[Excerpts from a dataset]
=== Begin Enclosure ===

-- ==== Sys2Proof/Syntax.lean ====
section
/-!
DEFINITION. The syntax of the device's steps: one constructor of `Instr` per row of spec/opcode_table.json.
The first 142 rows are instruction words (R34 to R54). The other 80 rows are steps of the device that have no
encoding of their own: tile commands as their engine performs them, and the events of the units, the scheduler,
the apex cores and the outside. A step of the second kind names the agent it belongs to by its operands.
-/

namespace Sys2Proof

/-- Element format of a vector instruction (R46), in the order of its code. -/
inductive Fmt where
  | i8 | i32 | f16 | f32
deriving DecidableEq, Repr

/-- Number format of a conversion (R49), in the order of its code. -/
inductive NFmt where
  | int8 | int32 | f16 | f32 | cone8 | cone6
deriving DecidableEq, Repr

/-- Condition of VCMP (R48), in the order of its code. -/
inductive Cond where
  | eq | ne | lt | le | gt | ge | ltz | lez | gtz | gez | un
deriving DecidableEq, Repr

/-- Scope (R19, R223), in the order of its code. -/
inductive Scope where
  | core | facet | prism | dev | sys
deriving DecidableEq, Repr

/-- Order of an atomic (R45), in the order of its code. -/
inductive Order where
  | rlx | acq | rel | ar
deriving DecidableEq, Repr

/-- Size of an atomic of R45 that has the sizes w and d. -/
inductive ASize where
  | w | d
deriving DecidableEq, Repr

/-- The parts of a firmware image (R322) and what the firmware sets while it boots (R321 steps 2 and 3). -/
structure Boot where
  len : Nat
  svn : Nat
  load : Nat
  key : List Byte
  body : List Byte
  sig : List Byte
  identity : Nat
  peers : List Nat
  admission : List (Nat × List Nat)
  routes : List (Nat × List Nat)
  operators : List (List Byte)
deriving DecidableEq, Repr

/-- A runtime image (R14, R16, R321 step 5): sections by virtual address, handler table entries, launches. -/
structure Image where
  sections : List (Nat × List Byte)
  handlers : List (Nat × Nat)
  launches : List (Nat × List Dword)
deriving DecidableEq, Repr

/-- One constructor per row of spec/opcode_table.json, in the table's order. -/
inductive Instr where
  -- register operations, major 0x01 (R41)
  | add (d a b : Reg)
  | sub (d a b : Reg)
  | and (d a b : Reg)
  | or (d a b : Reg)
  | xor (d a b : Reg)
  | andn (d a b : Reg)
  | sll (d a b : Reg)
  | srl (d a b : Reg)
  | sra (d a b : Reg)
  | slt (d a b : Reg)
  | sltZ (d a b : Reg)
  | seq (d a b : Reg)
  | min (d a b : Reg)
  | max (d a b : Reg)
  | minZ (d a b : Reg)
  | maxZ (d a b : Reg)
  | mul (d a b : Reg)
  | mulh (d a b : Reg)
  | mulhZ (d a b : Reg)
  | div (d a b : Reg)
  | divZ (d a b : Reg)
  | rem (d a b : Reg)
  | remZ (d a b : Reg)
  | clz (d a : Reg)
  | popc (d a : Reg)
  -- immediate forms (R40, R123 to R125)
  | addImm (d a : Reg) (i : BitVec 16)
  | andImm (d a : Reg) (i : BitVec 16)
  | orImm (d a : Reg) (i : BitVec 16)
  | xorImm (d a : Reg) (i : BitVec 16)
  | sltImm (d a : Reg) (i : BitVec 16)
  | sltZImm (d a : Reg) (i : BitVec 16)
  | li (d : Reg) (i : BitVec 16)
  | lsi (d a : Reg) (i : BitVec 16)
  | sllImm (d a : Reg) (n : BitVec 6)
  | srlImm (d a : Reg) (n : BitVec 6)
  | sraImm (d a : Reg) (n : BitVec 6)
  -- jumps and branches (R126 to R128)
  | jal (d : Reg) (o : BitVec 21)
  | jalr (d a : Reg) (i : BitVec 16)
  | beq (a b : Reg) (o : BitVec 16)
  | bne (a b : Reg) (o : BitVec 16)
  | blt (a b : Reg) (o : BitVec 16)
  | bge (a b : Reg) (o : BitVec 16)
  | bltZ (a b : Reg) (o : BitVec 16)
  | bgeZ (a b : Reg) (o : BitVec 16)
  -- control, major 0x13 (R42)
  | nop
  | endTask
  | eret
  | ifence
  | waiti
  | codepub (d a b : Reg)
  | trap (n : BitVec 8)
  -- loads and stores (R106, R108)
  | ldB (d a : Reg) (o : BitVec 16)
  | ldH (d a : Reg) (o : BitVec 16)
  | ldW (d a : Reg) (o : BitVec 16)
  | ldD (d a : Reg) (o : BitVec 16)
  | ldBz (d a : Reg) (o : BitVec 16)
  | ldHz (d a : Reg) (o : BitVec 16)
  | ldWz (d a : Reg) (o : BitVec 16)
  | stB (d a : Reg) (o : BitVec 16)
  | stH (d a : Reg) (o : BitVec 16)
  | stW (d a : Reg) (o : BitVec 16)
  | stD (d a : Reg) (o : BitVec 16)
  | vld (d a : Reg) (o : BitVec 16)
  | vst (d a : Reg) (o : BitVec 16)
  -- memory extras, major 0x26 (R43)
  | ldaW (d a : Reg)
  | ldaD (d a : Reg)
  | stlW (d a : Reg)
  | stlD (d a : Reg)
  | vldsH (d a b : Reg)
  | vldsW (d a b : Reg)
  | tagl (d a : Reg)
  | tags (a b : Reg)
  | tagi (a : Reg)
  | retx (a : Reg)
  -- atomics, major 0x27 (R45)
  | amoAdd (d a b : Reg) (c : Scope) (o : Order) (z : ASize)
  | amoAnd (d a b : Reg) (c : Scope) (o : Order) (z : ASize)
  | amoOr (d a b : Reg) (c : Scope) (o : Order) (z : ASize)
  | amoXor (d a b : Reg) (c : Scope) (o : Order) (z : ASize)
  | amoMin (d a b : Reg) (c : Scope) (o : Order) (z : ASize)
  | amoMax (d a b : Reg) (c : Scope) (o : Order) (z : ASize)
  | amoMinZ (d a b : Reg) (c : Scope) (o : Order) (z : ASize)
  | amoMaxZ (d a b : Reg) (c : Scope) (o : Order) (z : ASize)
  | amoXchg (d a b : Reg) (c : Scope) (o : Order) (z : ASize)
  | amoCas (d a b : Reg) (c : Scope) (o : Order) (z : ASize)
  | amoFaddF32 (d a b : Reg) (c : Scope) (o : Order)
  | amoXadd (d a b : Reg) (c : Scope) (o : Order)
  -- fences, major 0x28 (R44)
  | fence (k : BitVec 4) (s : Scope)
  | fenceX
  -- vector arithmetic, major 0x30 (R47)
  | vadd (d a b : Reg) (p : PReg) (f : Fmt)
  | vsub (d a b : Reg) (p : PReg) (f : Fmt)
  | vmul (d a b : Reg) (p : PReg) (f : Fmt)
  | vfma (d a b : Reg) (p : PReg) (f : Fmt)
  | vmin (d a b : Reg) (p : PReg) (f : Fmt)
  | vmax (d a b : Reg) (p : PReg) (f : Fmt)
  | vabs (d a : Reg) (p : PReg) (f : Fmt)
  | vneg (d a : Reg) (p : PReg) (f : Fmt)
  | vand (d a b : Reg) (p : PReg) (f : Fmt)
  | vor (d a b : Reg) (p : PReg) (f : Fmt)
  | vxor (d a b : Reg) (p : PReg) (f : Fmt)
  | vsll (d a b : Reg) (p : PReg) (f : Fmt)
  | vsrl (d a b : Reg) (p : PReg) (f : Fmt)
  | vsra (d a b : Reg) (p : PReg) (f : Fmt)
  | vsel (d a b : Reg) (p : PReg) (f : Fmt)
  | vexp2 (d a : Reg) (p : PReg) (f : Fmt)
  | vlog2 (d a : Reg) (p : PReg) (f : Fmt)
  | vrcp (d a : Reg) (p : PReg) (f : Fmt)
  | vrsq (d a : Reg) (p : PReg) (f : Fmt)
  | vbc (d a : Reg) (p : PReg) (f : Fmt)
  | vredAdd (d a : Reg) (p : PReg) (f : Fmt)
  | vredMin (d a : Reg) (p : PReg) (f : Fmt)
  | vredMax (d a : Reg) (p : PReg) (f : Fmt)
  | vdot (d a b : Reg) (p : PReg) (f : Fmt)
  | vsqd (d a b : Reg) (p : PReg)
  | vcmp (d a b : Reg) (p : PReg) (f : Fmt) (c : Cond)
  | vcvt (d a : Reg) (p : PReg) (s t : NFmt)
  | vxl (d a b : Reg) (p : PReg) (f : Fmt)
  | vperm (d a n : Reg) (p : PReg) (f : Fmt)
  | vnzs (d a b : Reg) (p : PReg) (f : Fmt)
  | vgth (d a b : Reg) (p : PReg) (f : Fmt)
  | vsct (d a b : Reg) (p : PReg) (f : Fmt)
  -- engine queues, major 0x38 (R51)
  | enq (a q : Reg)
  | deq (d q : Reg)
  | wtok (a : Reg)
  | tokq (d a : Reg)
  -- messages and tasks, majors 0x39 to 0x3B (R52)
  | mvm (d a : Reg)
  | send (d a : Reg)
  | sendh (d a : Reg)
  | spawn (d : Reg)
  | jinit (a b : Reg)
  | arrive (a : Reg)
  | arriveRlx (a : Reg)
  | susp (o : BitVec 21)
  | migr (a : Reg) (o : BitVec 16)
  -- proximity index, major 0x3C (R53)
  | ixnew (d a : Reg)
  | ixdel (d a : Reg)
  | stv (d a b : Reg)
  | ldn (d a b : Reg)
  | ixstat (d a : Reg)
  -- control registers and control space (R54)
  | ctlr (d : Reg) (n : BitVec 16)
  | ctlrSpace (d a : Reg) (o : BitVec 16)
  | ctlw (d : Reg) (n : BitVec 16)
  | ctlwSpace (d a : Reg) (o : BitVec 16)
  -- tile commands as their engine performs them: `u` is the slot whose queue's head it is (R58)
  | cpy (u : Nat)
  | cpyg (u : Nat)
  | cpys (u : Nat)
  | cpyf (u : Nat)
  | stga (u : Nat)
  /-- Delivery `k` of entry `e` of slot `u`'s CPQ, or of its MXQ when `mx`. -/
  | delivery (u e k : Nat) (mx : Bool)
  | tlw (u : Nat)
  | trel (u : Nat)
  | tmm (u : Nat)
  | tmmb (u : Nat)
  | tacz (u : Nat)
  | tacs (u : Nat)
  | tdot (u : Nat)
  | sseed (u : Nat)
  | sgen (u : Nat)
  | sand (u : Nat)
  | sor (u : Nat)
  | smux (u : Nat)
  | snot (u : Nat)
  | sreg (u : Nat)
  | scnt (u : Nat)
  -- index table and home units: request `k` of slot `u`'s IXQ (R207 to R215)
  | indexCreate (u k : Nat)
  | indexDelete (u k : Nat)
  | indexStatus (u k : Nat)
  | insert (u k : Nat)
  | acceptance (u k : Nat)
  | ixoPush (u k : Nat)
  -- memory and translation
  /-- Store `k` among the stores of slot `u` that have left it and have not performed (R222). -/
  | perform (u k : Nat)
  /-- The walker of prism `w` starts its oldest queued walk (R73). -/
  | walk (w : Nat)
  /-- Running walk `k` of prism `w` ends (R73). -/
  | walkResult (w k : Nat)
  | xinv (v : Dword)
  | invalidationDone
  /-- A write of doubleword 1 of region descriptor `n` by context `c`, or by the apex (R80). -/
  | regionLen (c : Option Nat) (n : Nat) (v : Dword)
  /-- A write of doubleword 2 of region descriptor `n` by context `c`, or by the apex (R80). -/
  | claimed (c : Option Nat) (n : Nat) (v : Dword)
  | cancel (f b : Nat) (v : Dword)
  | retcfg (f : Nat) (v : Dword)
  | idleCountExpiry (f m : Nat)
  | enteringEnd (f m : Nat)
  | exitingEnd (f m : Nat)
  /-- The scrubber reads the granule at HBM offset `64·k` (R84). -/
  | patrolScrub (k : Nat)
  | rel (f : Nat) (v : Dword)
  -- launches, messages, dispatch, steals, keys, joins
  | lqctl (q : Nat) (v : Dword)
  /-- Packet `k` in flight, whose destination is a launch queue, arrives there (R273). -/
  | launch (k : Nat)
  | launchForward (q : Nat)
  /-- Packet `k` in flight arrives (R246 to R248). -/
  | messageArrival (k : Nat)
  | dispatch (g : Nat)
  | stealRequest (g : Nat)
  /-- Core `g`, a victim, serves its oldest steal request (R279). -/
  | steal (g : Nat)
  /-- The steal reply of thief `g` reaches it (R279). -/
  | stealReply (g : Nat)
  | stealWaitExpiry (g : Nat)
  /-- Record `k` in acquisition reaches the home of its next key (R261). -/
  | keyRequest (k : Nat)
  | keyRelease (k : Nat)
  | joinArrival (k : Nat)
  | increment (k : Nat)
  -- traps and contexts
  | trapEntry (u : Nat)
  | preempt (c : Nat)
  | kill (c : Nat)
  | free (c : Nat)
  | sliceExpiry (c : Nat)
  | switchOut (c : Nat)
  | placement (c : Nat)
  -- fabric, apex, power and management
  | unreachable (d : Nat)
  /-- Adapter `d` reads `n` bytes, or writes `data` when `wr`, at offset `o` of region handle `h` (R320). -/
  | adapterBulk (d : Nat) (wr : Bool) (h : Dword) (o n : Nat) (data : List Byte)
  | reset (b : Boot)
  | railFault
  | throttle
  | trip
  /-- A host answers `nonce` with `sig` by operator key `key` (R329). -/
  | session (nonce key sig : List Byte)
  | mgmtControlAccess (wr : Bool) (a v : Dword)
  | mgmtHbmAccess (wr : Bool) (a : Dword) (n : Nat) (data : List Byte)
  | attestation (nonce : List Byte)
  | imageLoad (c : Nat) (img : Image)
  | svnRaise (v : Nat)
  | keySlotLoad (c : Nat)
  | keySlotReplace (c : Nat)
  /-- A write by an apex core of a control register that has no row of its own (R7). -/
  | registerWrite (a v : Dword)
  | illegalWord (w : Word)
  /-- CODEPUB request `k` among those sent is performed (R291). -/
  | codepubRequest (k : Nat)
  | routeWrite (d : Nat) (ports : List Nat)
  | throttleEnd
deriving DecidableEq, Repr

end Sys2Proof
end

=== End Enclosure ===

WHAT IS NEEDED
Your task is to restate, word for word, only those lines above that fall between the line holding "vgth (d a b" and the line holding "tmmb (u : Nat)", inclusive.

TASK RESULT
  | vgth (d a b : Reg) (p : PReg) (f : Fmt)
  | vsct (d a b : Reg) (p : PReg) (f : Fmt)
  -- engine queues, major 0x38 (R51)
  | enq (a q : Reg)
  | deq (d q : Reg)
  | wtok (a : Reg)
  | tokq (d a : Reg)
  -- messages and tasks, majors 0x39 to 0x3B (R52)
  | mvm (d a : Reg)
  | send (d a : Reg)
  | sendh (d a : Reg)
  | spawn (d : Reg)
  | jinit (a b : Reg)
  | arrive (a : Reg)
  | arriveRlx (a : Reg)
  | susp (o : BitVec 21)
  | migr (a : Reg) (o : BitVec 16)
  -- proximity index, major 0x3C (R53)
  | ixnew (d a : Reg)
  | ixdel (d a : Reg)
  | stv (d a b : Reg)
  | ldn (d a b : Reg)
  | ixstat (d a : Reg)
  -- control registers and control space (R54)
  | ctlr (d : Reg) (n : BitVec 16)
  | ctlrSpace (d a : Reg) (o : BitVec 16)
  | ctlw (d : Reg) (n : BitVec 16)
  | ctlwSpace (d a : Reg) (o : BitVec 16)
  -- tile commands as their engine performs them: `u` is the slot whose queue's head it is (R58)
  | cpy (u : Nat)
  | cpyg (u : Nat)
  | cpys (u : Nat)
  | cpyf (u : Nat)
  | stga (u : Nat)
  /-- Delivery `k` of entry `e` of slot `u`'s CPQ, or of its MXQ when `mx`. -/
  | delivery (u e k : Nat) (mx : Bool)
  | tlw (u : Nat)
  | trel (u : Nat)
  | tmm (u : Nat)
  | tmmb (u : Nat)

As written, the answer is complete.